In a report about the closing of another Ohio charter school, the full depth of the problem this sector suffers from is blindingly obvious

Posey, who started the FCI Academy Charter School a decade ago said he doesn't want to throw in the towel. FCI 's sponsor is the Toledo-based Educational Service Center of Lake Erie West, which suspended the school's charter late last month. "They didn't say they were going to shut us down, they said they were gonna put us on probation," said Posey. "We started this from scratch, we had no particular knowledge of running a school, that's why we had a sponsor."

First, why is a Columbus school sponsored by a Toledo authorizer? How can the Toledo ESC reasonably monitor a school from half a state away?

Second, and most shocking, how on earth does a sponsor think it is wise to authorize people to open a school when they literally have no experience, or know what they are doing?

Parents are entrusting their children to dozens of schools that are operating like this. These failing charter schools are not the only problem, the authorizers who are allowing them to open and operate may be even more negligent.

Charter Scandal Proves Necessity of Directly Funding Choice Schools

Charter schools in Ohio are widely known to be the most corrupt and failing in the country - a national joke. If they aren't failing students by the tens of thousands every year, they are embezzling, defrauding and wasting tax payers money by the millions. Over the last 2 years, according to Ohio.com, charter schools have accounted for 70 percent of misspent tax dollars in Ohio.

It was hoped that charter school reform legislation would begin to fix this mess, but powerful, monied charter lobbyists halted the legislation at the last minute.

Even if the reform legislation had of passed, it is likely that the reforms would be ineffective at creating accountable, higher performing schools. The reforms rely upon addressing weaknesses not in the schools, but in their authorizers. The recent ODE data scrubbing scandal, whereby authorizers grades became artificially inflated by not including the lowest performing schools data in their grade, demonstrates the level of protection the charter industry currently enjoys - and why this reform approach is certain to fail.

This protection was highlighted by emails within ODE

Hansen responded: “Well, I’d like to first feel secure in being able to do what I do for just charters. The last thing I want is for the process to end up sinking our little bit of autonomy from the edu-blob because someone sees it and thinks that someone would oppose what we’re trying to do.”

Hansen wrote in an email to a Cleveland charter-school leader on Dec. 26, 2013, saying, “I’ve been at (the Ohio Department of Education) for just 3 months but have a personal goal of protecting, if not growing, the autonomy to which charters are entitled and need in order to succeed.”

Responding to her complaint about a negative designation, he added that he’s hoping “we can get the people involved to spend more time on traditional public schools and leave charters alone.”

Pretty clear then, that effective charter reform is not going to happen under the current ODE leadership, or with this legislature, that has benefited to the tune of millions of dollars from the charter school lobby.

The damage charters are doing to public education in the state is further exasperated by the billion dollars it is siphoning away from higher performing traditional schools - with a further $290 million also being taken from local tax payers without their approval, or likely knowledge.

Instead of directly funding charters, the state subtracts the money from the bottom line for traditional districts, depending on where a student lives.

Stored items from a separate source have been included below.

/-- After reset every register reads its reset value as the maps give it, its value in force too, the raw counter is 0, no
image is in force or being loaded, no command waits, the device runs, both byte stores are in canonical form, and the
cause latch shows POWER alone. That the straps, fuses and stores are empty is the model's choice (log entries 1, 5 and
61). (R293, R485, R487, R505, spec/19_power_pins_start.md) -/
def Obligations.ResetRegisters : Prop :=
  (∀ r : Reg, rd State.reset r = r.reset ∧ rdf State.reset r = r.reset) ∧ State.reset.raw = 0 ∧ State.reset.img.inForce = none ∧
    State.reset.img.cmd = none ∧ State.reset.pending = [] ∧ runs State.reset ∧ storesWf State.reset ∧
    State.reset.latch = { power := true, porst := false, brownout := false, rails := 0 }

/-- On a running device a REGISTER_WRITE of any master to a plain register answers a next state in which, bit by bit, a
W1S bit written 1 is set, a W1C bit written 1 is cleared unless hardware sets it in the same cycle, which leaves it
set, an RW or RWF bit holds the bit written and every other bit is unchanged; every other register, the byte stores,
the fuses and the raw counter are unchanged. At a reserved location the write changes no register. On a running device
an RWF_WRITE to a plain register with RWF fields whose owning channel is n answers a next state in which the register
reads the value written in its RWF bits, no value in force has changed, and the register is in the set of writes
pending for channel n. (R8, R9, R13, spec/00_scope.md) -/
def Obligations.RegisterWriteByType : Prop :=
  (
  (∀ (m : Master) (a : Nat) (v hw : Word) (s : State) (row : RegRow), runs s → plainRegister a → rowAt a = some row →
    ∃ t, exec (.registerWrite m a v hw) s = .next t ∧ sameElse s t [a] ∧ keepsStores s t ∧
      ∀ i < 32, (rd t (regAt a)).getLsbD i =
        if row.w1s.testBit i && v.getLsbD i then true
        else if row.w1c.testBit i && v.getLsbD i then hw.getLsbD i
        else if row.rw.testBit i || row.rwf.testBit i then v.getLsbD i
        else (rd s (regAt a)).getLsbD i) ∧
  (∀ (m : Master) (a : Nat) (v hw : Word) (s : State), runs s → plainRegister a → rowAt a = none →
    ∃ t, exec (.registerWrite m a v hw) s = .next t ∧ sameElse s t [] ∧ keepsStores s t)
  ) ∧ (
  ∀ (m : Master) (a n : Nat) (v : Word) (s : State) (row : RegRow), runs s → plainRegister a → rowAt a = some row → row.rwf ≠ 0 →
    rwfOwner s a = some n → n < s.chans.length →
    ∃ t, exec (.rwfWrite m a v) s = .next t ∧ t.force = s.force ∧ a ∈ (chan t n).dirty ∧ sameElse s t [a] ∧ keepsStores s t ∧
      (∀ k ≠ n, chan t k = chan s k) ∧
      ∀ i < 32, row.rwf.testBit i → row.w1c.testBit i = false → row.w1s.testBit i = false →
        (rd t (regAt a)).getLsbD i = v.getLsbD i
  )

There are growing calls to change that system, which traditional schools say unfairly punishes them and their local taxpayers.

About two weeks ago, the Worthington Board of Education passed a resolution urging the state to fund charter schools directly. The vote followed a presentation by the district treasurer showing huge losses from charter deductions.

Charter schools have a place in education, Marc Schare, board vice president, told his colleagues, but the funding structure is “devastating to our district.”

“What people need to understand is the state is essentially using their local district as a middleman, and there’s no reason for it,” Schare said later, arguing that the system lacks transparency and is misleading.

Given these sets of facts and circumstances, THE ONLY clear way forward to fixing charter schools in Ohio so that students get a quality education and tax payers get the services they pay for, is for the state to directly fund charter schools.

It would then become apparent to everyone which schools truly deserved the financial support, and which were not worth the public investment. Those charter schools should also be able to request, via local election, local tax monies - and voters would be free to decide if that investment was something they wished to pursue.

This would finally put charter schools and traditional schools on an equal footing, something that could only benefit students and their communities.

Large Majorities of Americans Reject Corporate Education Reform Policies

It's hard not to read the The 47th annual PDK/Gallup poll of the publics attitude toward public schools, and not come away with the conclusion that the public has rejected the corporate education reform paradigm in significant numbers.

Respondents overwhelmingly indicate that there is far too much emphasis on standardized testing, and that test scores are not the best way to judge schools, or teachers.

The public is also opposed to the use of student test scores in the evaluation of teachers

The "College and Career Ready" slogan isn't being embraced

A strong majority (about eight in 10) of Americans believe how engaged students are with their classwork and their level of hope for the future are very important for measuring the effectiveness of the public schools in their community.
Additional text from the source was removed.